Lee Konitz had the reputation of being the stylistic alternative to Charlie Parker during the 1940s and '50s. A slightly younger contemporary of Bird, Konitz was one of the few saxophonists of his day to remain comparatively unaffected by Parker's influence. For that reason, it's interesting to hear Konitz interpret one of Parker's best-known blues lines. This 1957 performance has Konitz moving away from his relatively note-y improvisations on the early Lennie Tristano sides. His style is not nearly as lean and melodic as it would become, but it's getting there.

Trumpeter Don Ferrara's solo is superb. A bright-toned, soulful, Gillespie-influenced player, he blows a tastefully extroverted horn. Konitz, on the other hand, is extremely cool, weaving a solo of impeccable logic and emotional restraint. Bassist Peter Ind's solo is unusually limber for its time, and pianist Sal Mosca takes a few nice understated choruses. Drummer Shadow Wilson plays with a nice easy feel. In terms of backing the horns, the rhythm section is boilerplate mid-1950s bop—extremely competent, if not overly daring. The horns lead out of the solos into the final statement of the head with a transcription of Bird's improvisation on the original 1945 Savoy recording of the tune, providing a rather direct avenue of comparison. It's a nice touch. Not top-drawer Konitz, but the perspective it gives on his stylistic distance from Parker makes it a valuable track.

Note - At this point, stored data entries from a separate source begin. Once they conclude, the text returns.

-- ==== Sys2Proof/Machine/Checksums.lean ====
section
/-! DEFINITION. The two checksum functions: `lrc` (40_checksum.md R104) and `crc16` in its two modes (R110). -/

namespace Sys2Proof.Machine

/-- Folds bytes into an LRC accumulator by XOR, in index order (R101, R104). -/
def lrcFold (acc : Byte) (bytes : List Byte) : Byte := bytes.foldl (fun a b => a ^^^ b) acc

/-- `lrc(B)`: the XOR of all bytes of `B` (R104). -/
def lrcOf (bytes : List Byte) : Byte := lrcFold 0x00#8 bytes

/-- One bit of mode `X25`: the register shifts right, reflected polynomial 0x8408 (R110). -/
def bitX25 (c : Half) : Half :=
  if c.getLsbD 0 then (c >>> 1) ^^^ 0x8408#16 else c >>> 1

/-- `step_X25(c, b)`: one byte, its bits taken least significant first (R110). -/
def stepX25 (c : Half) (b : Byte) : Half := bitX25^[8] (c ^^^ b.setWidth 16)

/-- One bit of mode `FALSE`: the register shifts left and truncates to 16 bits, polynomial 0x1021 (R110). -/
def bitFalse (c : Half) : Half :=
  if c.getLsbD 15 then (c <<< 1) ^^^ 0x1021#16 else c <<< 1

/-- `step_FALSE(c, b)`: one byte, its bits taken most significant first (R110). -/
def stepFalse (c : Half) (b : Byte) : Half := bitFalse^[8] (c ^^^ (b.setWidth 16 <<< 8))

/-- `step` of the selected mode (R110). -/
def crcStep : CrcMode → Half → Byte → Half
  | .x25 => stepX25
  | .ccittFalse => stepFalse

/-- `fin` of the selected mode: the final XOR of `X25`, nothing in `FALSE` (R25, R110). -/
def crcFin : CrcMode → Half → Half
  | .x25 => fun c => c ^^^ 0xFFFF#16
  | .ccittFalse => fun c => c

/-- Folds bytes into a raw CRC register, in index order (R110, R112). -/
def crcFold (m : CrcMode) (c : Half) (bytes : List Byte) : Half := bytes.foldl (crcStep m) c

/-- `crc16(B)` in mode `m` (R110). -/
def crc16 (m : CrcMode) (bytes : List Byte) : Half := crcFin m (crcFold m crcInitValue bytes)

end Sys2Proof.Machine
end

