-- ==== Sys2Proof/Machine/Step.lean ====
section
/-! DEFINITION. One step of the machine: the block takes the oldest event the host has issued and executes it as one
atomic step; with nothing issued it is idle and holds its state (20_memory.md R55, R60; 60_exceptions.md R229). -/

namespace Sys2Proof.Machine

/-- One step. -/
def step (s : State) : Host.Outcome State Fault Refusal :=
  match s.takeEvent with
  | none => .next s
  | some (ev, t) => handleEvent ev t

/-- `s` with the instruction whose bits are `w` issued as its next command: it stands for the host delivering
`(CW, DIN)` (R70; notes/assumptions/2.md and 11.md). -/
def State.withFetchWord (s : State) (nbits w : Nat) : State :=
  s.placeNext (tableCw nbits w) (tableDin nbits w)

end Sys2Proof.Machine
end

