-- ==== Sys2Proof/Tests/Slice0.lean ====
section
/-! SUPPORT. Tests of the model. V<n>, W<n> and P<n> are the vectors of spec/95_test_vectors.md: expected values are
taken from there, and decode words from the opcode map (30_encoding.md R76). The last part is one witness for the
hypotheses of each statement that has any. -/

namespace Sys2Proof.Tests

open Sys2Proof Sys2Proof.Machine

/-- The next state that an outcome answers. -/
def answer (o : Host.Outcome State Fault Refusal) : Option State :=
  match o with
  | .next t => some t
  | .fault _ => none
  | .refused _ => none

/-- `STATUS` after one step on one command. -/
def statusAfter (s : State) (cw : Word) (din : List Byte) : Option Half :=
  (answer (step { s with input := [.command cw din] })).map State.statusWord

/-- The error of a decode, if it fails. -/
def decodeError (p : Params) (cw : Word) (din : List Byte) : Option ErrCode :=
  match decode p cw din with
  | .ok _ => none
  | .error e => some e

/-- A reset block in mode `FALSE`. -/
def resetFalse : State := State.resetWith { Params.default with crcMode := .ccittFalse }

/-- The smallest legal bounds: `DIN_MAX` 6 and `RXBUF_CAP` 15. -/
def tight : Params := { Params.default with dinMax := 6, rxbufCap := 15 }

/-- The 8-byte reply of W7. -/
def reply8 : List Byte := [0x04#8, 0x01#8, 0x03#8, 0x00#8, 0x6F#8, 0x00#8, 0x1D#8, 0xCB#8]

/-- The 15-byte reply of W6. -/
def reply15 : List Byte :=
  [0x0B#8, 0x01#8, 0x03#8, 0x00#8, 0x05#8, 0x06#8, 0x00#8, 0x08#8, 0x8D#8, 0x69#8, 0x5D#8, 0xF1#8, 0x00#8, 0xE2#8,
    0x4E#8]

/-- The payload of the hunt command (V70). -/
def huntPayload : List Byte := [0x00#8, 0x00#8, 0x02#8, 0x11#8, 0x03#8, 0x01#8, 0x01#8, 0x14#8, 0x00#8]

/-- The frame of V70. -/
def huntFrame : List Byte := [0x80#8, 0x0B#8, 0x01#8, 0x03#8] ++ huntPayload ++ [0xC9#8, 0x7D#8]

/-! ### Well-formedness -/

theorem test_wellFormed_operand_at_limit :
    (Instr.lrcFeed [0#8, 0#8, 0#8, 0#8, 0#8, 0#8]).wellFormed tight = true := by decide

theorem test_wellFormed_refuses_long_operand :
    (Instr.lrcFeed [0#8, 0#8, 0#8, 0#8, 0#8, 0#8, 0#8]).wellFormed tight = false := by decide

theorem test_params_wf_refuses_short_dinMax : ({ Params.default with dinMax := 5 } : Params).wf = false := by decide

theorem test_params_wf_refuses_small_rxbufCap : ({ Params.default with rxbufCap := 14 } : Params).wf = false := by decide

/-! ### Decoding: the words of R76 -/

theorem test_decode_nop : decodeTableWord 32 0x00000000 = some .nop := by decide
theorem test_decode_lrcInit : decodeTableWord 32 0x00000001 = some .lrcInit := by decide
theorem test_decode_lrcFeed : decode Params.default 0x00000002#32 [0x01#8] = .ok (.lrcFeed [0x01#8]) := by rfl
theorem test_decode_lrcCalc : decode Params.default 0x00000003#32 [0x01#8] = .ok (.lrcCalc [0x01#8]) := by rfl
theorem test_decode_lrcCheck : decode Params.default 0x00000004#32 [0x5A#8] = .ok (.lrcCheck [0x5A#8]) := by rfl
theorem test_decode_crcInit : decodeTableWord 32 0x00000008 = some .crcInit := by decide
theorem test_decode_crcFeed : decode Params.default 0x00000009#32 [0x80#8] = .ok (.crcFeed [0x80#8]) := by rfl
theorem test_decode_crcCalc : decode Params.default 0x0000000A#32 [0xFF#8] = .ok (.crcCalc [0xFF#8]) := by rfl
theorem test_decode_crcCheck : decode Params.default 0x0000000B#32 [] = .ok (.crcCheck []) := by rfl
theorem test_decode_lrcEnc : decode Params.default 0x00000010#32 [0xAA#8] = .ok (.lrcEnc [0xAA#8]) := by rfl
theorem test_decode_lrcDec : decode Params.default 0x00000011#32 [0x90#8, 0#8] = .ok (.lrcDec [0x90#8, 0#8]) := by rfl
theorem test_decode_crcEnc : decodeTableWord 32 0x03018012 = some (.crcEnc 0x80#8 0x01#8 0x03#8 []) := by decide
theorem test_decode_crcDec : decode Params.default 0x00000013#32 [] = .ok (.crcDec []) := by rfl
theorem test_decode_rxClear : decodeTableWord 32 0x00000018 = some .rxClear := by decide
theorem test_decode_rxAppend : decode Params.default 0x00000019#32 [0x01#8] = .ok (.rxAppend [0x01#8]) := by rfl

theorem test_decode_operand_bits : decodeTableWord 48 0xBBAA00000019 = some (.rxAppend [0xAA#8, 0xBB#8]) := by decide

theorem test_withFetchWord_runs_the_word :
    (answer (step (State.reset.withFetchWord 32 0x02011012))).map State.out =
      (answer (exec (.crcEnc 0x10#8 0x01#8 0x02#8 []) State.reset)).map State.out := by decide +kernel

/-! ### The assembler's text (R91), from P1 and with comments -/

theorem test_assemble_crcEnc :
    assembleLine (asmText (.crcEnc 0x80#8 0x01#8 0x03#8 huntPayload)) = some [(0x03018012#32, huntPayload)] := by
  decide +kernel

theorem test_assemble_nop_with_comment :
    assembleLine ['N', 'O', 'P', ' ', ';', ' ', 'x'] = some [(0x00000000#32, [])] := by decide +kernel

/-! ### One step of each command -/

/-- V118: a failed command, then NOP; the buffer still shows as complete. -/
theorem test_nop : statusAfter { State.reset with err := 0x1#4, rxbuf := reply8 } 0x00000000#32 [] = some 0x00D0#16 := by
  decide +kernel

/-- V8. -/
theorem test_lrcInit : (answer (exec .lrcInit { State.reset with lrc := 0x5A#8 })).map State.lrc = some 0x00#8 := by
  decide

/-- V6. -/
theorem test_lrcFeed : (answer (exec (.lrcFeed [0x01#8, 0x02#8]) State.reset)).map State.lrc = some 0x03#8 := by decide

/-- V9. -/
theorem test_lrcFeed_empty :
    (answer (exec (.lrcFeed []) { State.reset with lrc := 0x5A#8 })).map State.lrc = some 0x5A#8 := by decide

/-- V4. -/
theorem test_lrcCalc :
    (answer (exec (.lrcCalc [0x80#8, 0x0A#8, 0x01#8, 0x03#8]) State.reset)).map (fun t => (t.lrc, t.out)) =
      some (0x88#8, [0x88#8]) := by decide

/-- V14. -/
theorem test_lrcCheck_match : statusAfter State.reset 0x00000004#32 [0x02#8, 0#8, 0#8, 0x03#8, 0x01#8] = some 0x0010#16 := by
  decide

/-- V15. -/
theorem test_lrcCheck_mismatch :
    statusAfter State.reset 0x00000004#32 [0x02#8, 0#8, 0#8, 0x03#8, 0#8] = some 0x0001#16 := by decide

/-- V28. -/
theorem test_crcInit :
    (answer (exec .crcInit { State.reset with crc := 0x0763#16 })).map (fun t => (t.crc, t.crcout)) =
      some (0xFFFF#16, 0x0000#16) := by decide

/-- V22. -/
theorem test_crcFeed_x25 :
    (answer (exec (.crcFeed [0x80#8, 0x0A#8, 0x01#8, 0x03#8]) State.reset)).map (fun t => (t.crc, t.crcout)) =
      some (0x7676#16, 0x8989#16) := by decide +kernel

/-- V25. -/
theorem test_crcFeed_false :
    (answer (exec (.crcFeed [0x80#8, 0x0A#8, 0x01#8, 0x03#8]) resetFalse)).map State.crc = some 0x9D6B#16 := by
  decide +kernel

/-- The row [01] of section 2.2, mode `X25`. -/
theorem test_crcCalc_x25 :
    (answer (exec (.crcCalc [0x01#8]) State.reset)).map (fun t => (t.crc, t.out)) =
      some (0x1E0E#16, [0xF1#8, 0xE1#8]) := by decide +kernel

/-- The row [01] of section 2.2, mode `FALSE`. -/
theorem test_crcCalc_false :
    (answer (exec (.crcCalc [0x01#8]) resetFalse)).map (fun t => (t.crc, t.out)) =
      some (0xF1D1#16, [0xD1#8, 0xF1#8]) := by decide +kernel

/-- P1, step 6, with the right last byte. -/
theorem test_crcCheck_match : statusAfter State.reset 0x0000000B#32 huntFrame = some 0x0010#16 := by decide +kernel

/-- V32. -/
theorem test_crcCheck_short : statusAfter State.reset 0x0000000B#32 [0x00#8] = some 0x0005#16 := by decide +kernel

/-- V42: STX and ETX in the payload. -/
theorem test_lrcEnc :
    (answer (exec (.lrcEnc [0x02#8, 0x03#8]) State.reset)).map State.out =
      some [0x02#8, 0x00#8, 0x02#8, 0x02#8, 0x03#8, 0x03#8, 0x02#8] := by decide

/-- V56. -/
theorem test_lrcDec :
    (answer (exec (.lrcDec [0x02#8, 0x00#8, 0x01#8, 0xAA#8, 0x03#8, 0xAA#8]) State.reset)).map
      (fun t => (t.out, t.frm)) = some ([0xAA#8], 0x00000001#32) := by decide

/-- V61: the wrong ETX is reported, not the wrong LRC. -/
theorem test_lrcDec_etx_first :
    statusAfter State.reset 0x00000011#32 [0x02#8, 0x00#8, 0x01#8, 0xAA#8, 0x04#8, 0xAB#8] = some 0x0003#16 := by decide

/-- V70. -/
theorem test_crcEnc :
    (answer (exec (.crcEnc 0x80#8 0x01#8 0x03#8 huntPayload) State.reset)).map State.out = some huntFrame := by
  decide +kernel

/-- V71, the fixture of DOC0. -/
theorem test_crcEnc_bias_one :
    (answer (exec (.crcEnc 0x80#8 0x01#8 0x03#8 huntPayload)
      (State.resetWith { Params.default with lenBias := 1 }))).map State.out =
      some ([0x80#8, 0x0A#8, 0x01#8, 0x03#8] ++ huntPayload ++ [0x9C#8, 0xF8#8]) := by decide +kernel

/-- V90. -/
theorem test_crcDec :
    (answer (exec (.crcDec huntFrame) State.reset)).map (fun t => (t.out, t.frm)) =
      some (huntPayload, 0x03010B80#32) := by decide +kernel
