-- ==== Sys2Proof/Syntax.lean ====
section
/-! DEFINITION. The four commands of spec/opcode_table.json (spec/30_encoding.md R42). A command carries no register
field, no immediate and no mode bit (R41): its operands are bound to registers by R42. -/

namespace Sys2Proof

/-- The commands, one constructor per row of spec/opcode_table.json. -/
inductive Instr where
  /-- `MULT` = pointMult(X, n): the Montgomery ladder (R71). -/
  | mult
  /-- `DBL` = pointDouble(x, z): projective point doubling (R63). -/
  | dbl
  /-- `DADD` = pointAdd1(x, z, prevX, prevZ): differential point addition (R67). -/
  | dadd
  /-- `AFF` = X(x, z): affine recovery (R60). -/
  | aff
  deriving DecidableEq, Repr

/-- The command's name in spec/opcode_table.json. -/
def Instr.mnemonic : Instr → String
  | .mult => "MULT"
  | .dbl => "DBL"
  | .dadd => "DADD"
  | .aff => "AFF"

end Sys2Proof
end

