-- ==== Sys2Proof/WellFormed.lean ====
section
/-! DEFINITION. Well-formedness. A command has no field that could be wrong: all four codes are assigned and there is no
operand to check (spec/30_encoding.md R41, R42). A host script is well-formed when no line writes a value noted at a read
the script has not made before it, counted from the last reads the host already holds (R46, R47). -/

namespace Sys2Proof

/-- Every command is well-formed (R42: "There is no illegal encoding"). -/
def Instr.wellFormed : Instr → Bool
  | .mult => true
  | .dbl => true
  | .dadd => true
  | .aff => true

namespace Machine

/-- A source names a value the host has: one of `noted` values, or its own. -/
def sourceWellFormed (noted : Nat) : Source → Bool
  | .lit _ => true
  | .noted back => back < noted

/-- A script names no value before it is read; `noted` is how many reads the host has made. -/
def scriptWellFormed : Nat → List HostLine → Bool
  | _, [] => true
  | noted, .wr _ v :: rest => sourceWellFormed noted v && scriptWellFormed noted rest
  | noted, .rd _ :: rest => scriptWellFormed (noted + 1) rest
  | noted, .start _ :: rest => scriptWellFormed noted rest
  | noted, .wait :: rest => scriptWellFormed noted rest
  | noted, .reset :: rest => scriptWellFormed noted rest
  | noted, .tick :: rest => scriptWellFormed noted rest

end Machine

end Sys2Proof
end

October 16, 2008 · 0 comments


Dizzy Gillespie: Billie's Bounce

One of Gillespie's final albums was this tribute to Charlie Parker, recorded live at the Blue Note in New York, as part of a celebration of Dizzy's 75th birthday. This track shows little of the dexterity for which Dizzy was famous, but rather showcases two other aspects of his genius: his ability to assemble exemplary bands and his highly developed sense of phrasing. There are fine solos all around, including a masterful contribution by Mraz, who draws loud cheers from both his bandmates and the audience. The far-reaching and probative solos by Golson and Sanchez are marked contrasts to Gillespie's subtle, thematic improvisation, whose nuance could be called Armstrong-esque.